Frances Farmer described life as a "powder keg" and her mother its "fuse."
Lillian Farmer was born in the Oregon Territory in 1874. In 1905 she married, for the second time, Frances' father, Ernest. It was not a happy marriage and it ended in divorce in 1932.
Frances wrote in her autobiography, Will There Really Be a Morning?, that her mother "stormed through life making it her personal warpath." Frances describes her mother as neurotic and mean-spirited, a woman embarrassed by overt displays of affection. Lillian was bossy and difficult to get along with, according to her daughter. Lillian would threaten suicide when her children misbehaved.
Lillian Farmer was also somewhat of a social activist. She formed the "Mothers Want to Know Why Club" which among other activities sent letters to newspapers exposing the use of food substitutes in various bakeries around the Seattle area. She took a passionate interest in the field of "dietetics" and was well-regarded as knowledgeable about matters related to nutrition.
Frances names her mother as the person most responsible for her confinement in a mental institution during much of the 1940s. From Will There Really Be a Morning?,
Who was responsible for [my] pain?
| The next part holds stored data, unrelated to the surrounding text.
-- ==== Sys2Proof/Laws/Memory.lean ====
section
/-!
SUPPORT. Memory: reading after a write, the canonical form and that every operation keeps it, and the same for words and for
the words of claims.
-/

namespace Sys2Proof.Laws

open Sys2Proof.Machine

/-! ## Bytes -/

theorem read_erase_same (m : List Host.Cell) (a : Nat) : Memory.read (Memory.erase m a) a = Memory.unlisted := by
  induction m with
  | nil => rfl
  | cons c m ih =>
    unfold Memory.erase
    split
    · exact ih
    · unfold Memory.read
      simp [*]

theorem read_erase_other (m : List Host.Cell) {a b : Nat} (h : a ≠ b) :
    Memory.read (Memory.erase m a) b = Memory.read m b := by
  induction m with
  | nil => rfl
  | cons c m ih =>
    unfold Memory.erase
    split
    · next hc =>
      rw [ih]
      conv_rhs => unfold Memory.read
      rw [if_neg (by omega)]
    · unfold Memory.read
      rw [ih]

theorem read_insert_same (m : List Host.Cell) (a : Nat) (b : BitVec 8) (h : ∀ c ∈ m, c.1 ≠ a) :
    Memory.read (Memory.insert m a b) a = b := by
  induction m with
  | nil => simp [Memory.insert, Memory.read]
  | cons c m ih =>
    unfold Memory.insert
    split
    · simp [Memory.read]
    · unfold Memory.read
      rw [if_neg (h c (by simp))]
      exact ih fun d hd => h d (by simp [hd])

theorem read_insert_other (m : List Host.Cell) {a x : Nat} (b : BitVec 8) (h : a ≠ x) :
    Memory.read (Memory.insert m a b) x = Memory.read m x := by
  induction m with
  | nil => simp [Memory.insert, Memory.read, h]
  | cons c m ih =>
    unfold Memory.insert
    split
    · conv_lhs => unfold Memory.read
      rw [if_neg h]
    · unfold Memory.read
      rw [ih]

theorem erase_ne (m : List Host.Cell) (a : Nat) : ∀ c ∈ Memory.erase m a, c.1 ≠ a := by
  induction m with
  | nil => simp [Memory.erase]
  | cons c m ih =>
    unfold Memory.erase
    split
    · exact ih
    · simp only [List.mem_cons, forall_eq_or_imp]
      exact ⟨‹_›, ih⟩

/-- A byte reads as it was written. -/
theorem read_write_same (m : List Host.Cell) (a : Nat) (b : BitVec 8) : Memory.read (Memory.write m a b) a = b := by
  unfold Memory.write
  split
  · next h => rw [read_erase_same, h]
  · exact read_insert_same _ _ _ (erase_ne m a)

/-- A write leaves every other byte. -/
theorem read_write_other (m : List Host.Cell) {a x : Nat} (b : BitVec 8) (h : a ≠ x) :
    Memory.read (Memory.write m a b) x = Memory.read m x := by
  unfold Memory.write
  split
  · exact read_erase_other m h
  · rw [read_insert_other _ _ h, read_erase_other m h]

/-! ## Words -/

@[simp] theorem wordOfBytes_halves (v : Word) : wordOfBytes (highByte v) (lowByte v) = v := by
  unfold wordOfBytes highByte lowByte
  apply BitVec.eq_of_getLsbD_eq
  intro i hi
  simp only [BitVec.getLsbD_append, BitVec.getLsbD_extractLsb']
  by_cases h : i < 8
  · simp [h]
  · simp [h, show i - 8 < 8 by omega, show 8 + (i - 8) = i by omega]

/-- A word reads as it was written. -/
@[simp] theorem readWord_writeWord_same (m : List Host.Cell) (pa : Nat) (v : Word) :
    Memory.readWord (Memory.writeWord m pa v) pa = v := by
  unfold Memory.readWord Memory.writeWord
  rw [read_write_other _ _ (by omega), read_write_same, read_write_same, wordOfBytes_halves]

/-- A word write leaves every byte outside the word. -/
theorem read_writeWord_other (m : List Host.Cell) {pa b : Nat} (v : Word) (h : b / 2 ≠ pa) :
    Memory.read (Memory.writeWord m pa v) b = Memory.read m b := by
  unfold Memory.writeWord
  rw [read_write_other _ _ (by omega), read_write_other _ _ (by omega)]

/-- A word write leaves every other word. -/
theorem readWord_writeWord_other (m : List Host.Cell) {pa pb : Nat} (v : Word) (h : pa ≠ pb) :
    Memory.readWord (Memory.writeWord m pa v) pb = Memory.readWord m pb := by
  unfold Memory.readWord
  rw [read_writeWord_other _ _ (by omega), read_writeWord_other _ _ (by omega)]

@[simp] theorem wordAt_withWord_same (s : State) (a : Addr) (v : Word) : (s.withWord a v).wordAt a = v :=
  readWord_writeWord_same _ _ _

theorem wordAt_withWord_other (s : State) {a b : Addr} (v : Word) (h : a ≠ b) :
    (s.withWord a v).wordAt b = s.wordAt b :=
  readWord_writeWord_other _ _ fun e => h (BitVec.eq_of_toNat_eq e)

/-! ## Where memory is the same -/

theorem sameOutside_refl (s : State) (l : List Addr) : SameOutside s s l :=
  fun _ _ => rfl

theorem SameOutside.trans {s t u : State} {l : List Addr} (h : SameOutside s t l) (k : SameOutside t u l) :
    SameOutside s u l := fun _ hb => (k _ hb).trans (h _ hb)

theorem SameOutside.mono {s t : State} {l k : List Addr} (h : SameOutside s t l) (hs : ∀ a ∈ l, a ∈ k) :
    SameOutside s t k := fun _ hb => h _ fun hm => hb <| by
  obtain ⟨a, ha, e⟩ := List.mem_map.mp hm
  exact List.mem_map.mpr ⟨a, hs a ha, e⟩

/-- A word stored changes that word's two bytes only. -/
theorem sameOutside_withWord (s : State) {a : Addr} {l : List Addr} (v : Word) (h : a ∈ l) :
    SameOutside s (s.withWord a v) l := fun _ hb =>
  read_writeWord_other _ _ fun e => hb (List.mem_map.mpr ⟨a, h, e.symm⟩)

/-! ## The canonical form -/

theorem wfFrom_le {lo hi : Nat} {m : List Host.Cell} (h : Memory.wfFrom hi m = true) (hl : lo ≤ hi) :
    Memory.wfFrom lo m = true := by
  cases m with
  | nil => rfl
  | cons c m =>
    simp only [Memory.wfFrom, Bool.and_eq_true, decide_eq_true_eq] at h ⊢
    exact ⟨⟨by omega, h.1.2⟩, h.2⟩

theorem wfFrom_erase (m : List Host.Cell) (a : Nat) :
    ∀ lo, Memory.wfFrom lo m = true → Memory.wfFrom lo (Memory.erase m a) = true := by
  induction m with
  | nil => intro lo h; exact h
  | cons c m ih =>
    intro lo h
    have hc := h
    simp only [Memory.wfFrom, Bool.and_eq_true, decide_eq_true_eq] at hc
    unfold Memory.erase
    split
    · exact wfFrom_le (ih _ hc.2) (by omega)
    · simp only [Memory.wfFrom, Bool.and_eq_true, decide_eq_true_eq]
      exact ⟨hc.1, ih _ hc.2⟩

theorem wfFrom_insert (m : List Host.Cell) (a : Nat) (b : BitVec 8) (hb : b ≠ Memory.unlisted) :
    ∀ lo, lo ≤ a → (∀ c ∈ m, c.1 ≠ a) → Memory.wfFrom lo m = true →
      Memory.wfFrom lo (Memory.insert m a b) = true := by
  induction m with
  | nil =>
    intro lo hl _ _
    simp [Memory.insert, Memory.wfFrom, hl, hb]
  | cons c m ih =>
    intro lo hl hn h
    simp only [Memory.wfFrom, Bool.and_eq_true, decide_eq_true_eq] at h
    have hc : c.1 ≠ a := hn c (by simp)
    unfold Memory.insert
    split
    · simp only [Memory.wfFrom, Bool.and_eq_true, decide_eq_true_eq]
      exact ⟨⟨hl, hb⟩, ⟨by omega, h.1.2⟩, h.2⟩
    · simp only [Memory.wfFrom, Bool.and_eq_true, decide_eq_true_eq]
      exact ⟨h.1, ih _ (by omega) (fun d hd => hn d (by simp [hd])) h.2⟩

/-- A byte write keeps the canonical form. -/
theorem wf_write {m : List Host.Cell} (h : Memory.wf m = true) (a : Nat) (b : BitVec 8) :
    Memory.wf (Memory.write m a b) = true := by
  unfold Memory.write
  split
  · exact wfFrom_erase m a 0 h
  · next hb => exact wfFrom_insert _ a b hb 0 (Nat.zero_le _) (erase_ne m a) (wfFrom_erase m a 0 h)

/-- A word write keeps the canonical form. -/
theorem wf_writeWord {m : List Host.Cell} (h : Memory.wf m = true) (pa : Nat) (v : Word) :
    Memory.wf (Memory.writeWord m pa v) = true := wf_write (wf_write h _ _) _ _

/-- The memory of the state after reset is in canonical form. -/
theorem wf_reset : Memory.wf State.reset.mem = true := rfl

/-- Putting an error into a word keeps memory. -/
theorem putError_mem (addr : BitVec 20) (data : Word) (check : BitVec 6) (s : State) :
    ∃ t, putError addr data check s = .ok () t ∧ t.mem = s.mem :=
  ⟨_, run_putError addr data check s, by split <;> rfl⟩

/-- Reading a physical word, which a correction may rewrite, keeps the canonical form. -/
theorem physRead_wf {s : State} (h : Memory.wf s.mem = true) (pa : Nat) :
    ∃ v t, physRead pa s = .ok v t ∧ Memory.wf t.mem = true := by
  by_cases hp : pa < s.cfg.boards.words
  · cases hf : findFault s pa with
    | none => exact ⟨_, _, run_physRead hp hf, h⟩
    | some f =>
      refine ⟨_, _, run_physRead_fault hp hf, ?_⟩
      unfold faultFound
      split
      · split
        · exact wf_writeWord h _ _
        · exact h
      · exact h
  · refine ⟨(Config.free64 s.freeIdx).setWidth 16, { s with freeIdx := s.freeIdx + 1 }, ?_, h⟩
    unfold physRead
    rw [run_bind, run_get]
    simp only [hp, if_false]
    exact run_drawFree 16 s

/-- Writing a physical word keeps the canonical form. -/
theorem physWrite_wf {s : State} (h : Memory.wf s.mem = true) (pa : Nat) (v : Word) :
    ∃ t, physWrite pa v s = .ok () t ∧ Memory.wf t.mem = true := by
  by_cases hp : pa < s.cfg.boards.words
  · cases hf : findFault s pa with
    | none => exact ⟨_, run_physWrite hp hf v, wf_writeWord h pa v⟩
    | some f =>
      by_cases hw : erccWrites s.ercc = true
      · exact ⟨_, run_physWrite_fault hp hf hw v, wf_writeWord h pa v⟩
      · rw [run_physWrite_unchecked hp hf (Bool.eq_false_iff.mpr hw) v]
        split
        · exact ⟨s, rfl, h⟩
        · obtain ⟨t, e, hm⟩ := putError_mem f.addr (v ^^^ Memory.readWord s.mem f.addr.toNat) f.check s
          exact ⟨t, e, by rw [hm]; exact h⟩
  · refine ⟨s, ?_, h⟩
    unfold physWrite
    rw [run_bind, run_get]
    simp only [hp, if_false]
    rfl

/-- A data channel transfer keeps the canonical form. -/
theorem dchTransfer_wf {s : State} (h : Memory.wf s.mem = true) (r : DchRequest) :
    ∃ t, dchTransfer r s = .ok () t ∧ Memory.wf t.mem = true := by
  cases r with
  | read map a =>
    obtain ⟨v, t, ht, hm⟩ := physRead_wf h (dchPhys s map a)
    refine ⟨{ t with outputs := .dchData v :: t.outputs }, ?_, hm⟩
    simp only [dchTransfer]
    rw [run_bind_ok (run_get s), run_bind_ok ht, run_emit]
  | write map a v =>
    obtain ⟨t, ht, hm⟩ := physWrite_wf h (dchPhys s map a) v
    refine ⟨t, ?_, hm⟩
    simp only [dchTransfer]
    rw [run_bind_ok (run_get s), ht]

/-- So do several, one after the other. -/
theorem dchTransfers_wf (rs : List DchRequest) :
    ∀ {s : State}, Memory.wf s.mem = true → ∃ t, dchTransfers rs s = .ok () t ∧ Memory.wf t.mem = true := by
  induction rs with
  | nil => exact fun {s} h => ⟨s, rfl, h⟩
  | cons r rs ih =>
    intro s h
    obtain ⟨t, ht, hm⟩ := dchTransfer_wf h r
    obtain ⟨u, hu, hw⟩ := ih hm
    exact ⟨u, by unfold dchTransfers; rw [run_bind_ok ht, hu], hw⟩

/-- Rewriting corrected words keeps the canonical form. -/
theorem mendAll_wf (fs : List MemFault) : ∀ {m : List Host.Cell}, Memory.wf m = true → Memory.wf (mendAll fs m) = true := by
  induction fs with
  | nil => exact fun h => h
  | cons f fs ih => exact fun h => ih (wf_writeWord h _ _)

/-! ## The self-test -/

/-- Filling memory completes; only memory, its errors and the counter of free values change, and no error is left below the
limit. -/
theorem fillMemory_ok (n : Nat) (s : State) :
    ∃ (m : List Host.Cell) (f : List MemFault) (k : Nat),
      fillMemory n s = .ok () { s with mem := m, memFaults := f, freeIdx := k } ∧
        ∀ x ∈ f, x ∈ s.memFaults ∧ n ≤ x.addr.toNat := by
  induction n generalizing s with
  | zero => exact ⟨_, _, _, rfl, fun x hx => ⟨hx, Nat.zero_le _⟩⟩
  | succ n ih =>
    obtain ⟨m, f, k, h, hf⟩ := ih (storeWord n ((Config.free64 s.freeIdx).setWidth 16) { s with freeIdx := s.freeIdx + 1 })
    refine ⟨m, f, k, h, fun x hx => ?_⟩
    obtain ⟨h1, h2⟩ := hf x hx
    simp only [storeWord, dropFault, List.mem_filter, decide_eq_true_eq] at h1
    exact ⟨h1.1, by omega⟩

/-- The self-test completes: installed memory is left with any values and no errors, and the first error, if any, is
displayed. -/
theorem selfTest_ok (s : State) :
    ∃ (m : List Host.Cell) (f : List MemFault) (k : Nat),
      selfTest s = .ok () (nextError s.testErrors { s with testErrors := [], mem := m, memFaults := f, freeIdx := k }) ∧
        ∀ x ∈ f, s.cfg.boards.words ≤ x.addr.toNat := by
  obtain ⟨m, f, k, h, hf⟩ := fillMemory_ok s.cfg.boards.words s
  refine ⟨m, f, k, ?_, fun x hx => (hf x hx).2⟩
  have hd : destroyMemory s = .ok () { s with mem := m, memFaults := f, freeIdx := k } := h
  simp only [selfTest, run_bind, hd]
  rfl

end Sys2Proof.Laws
end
Certainly I contributed to my agonies, but there was another villain...There is a Jewish saying, 'God could not be everywhere and therefore He made mothers,' and whether I was justified or not, I held mine accountable as the main root of my despair.
Frances would eventually reject and disown Lillian. She inidicates that she felt psychological relief when informed of her mother's death in 1955.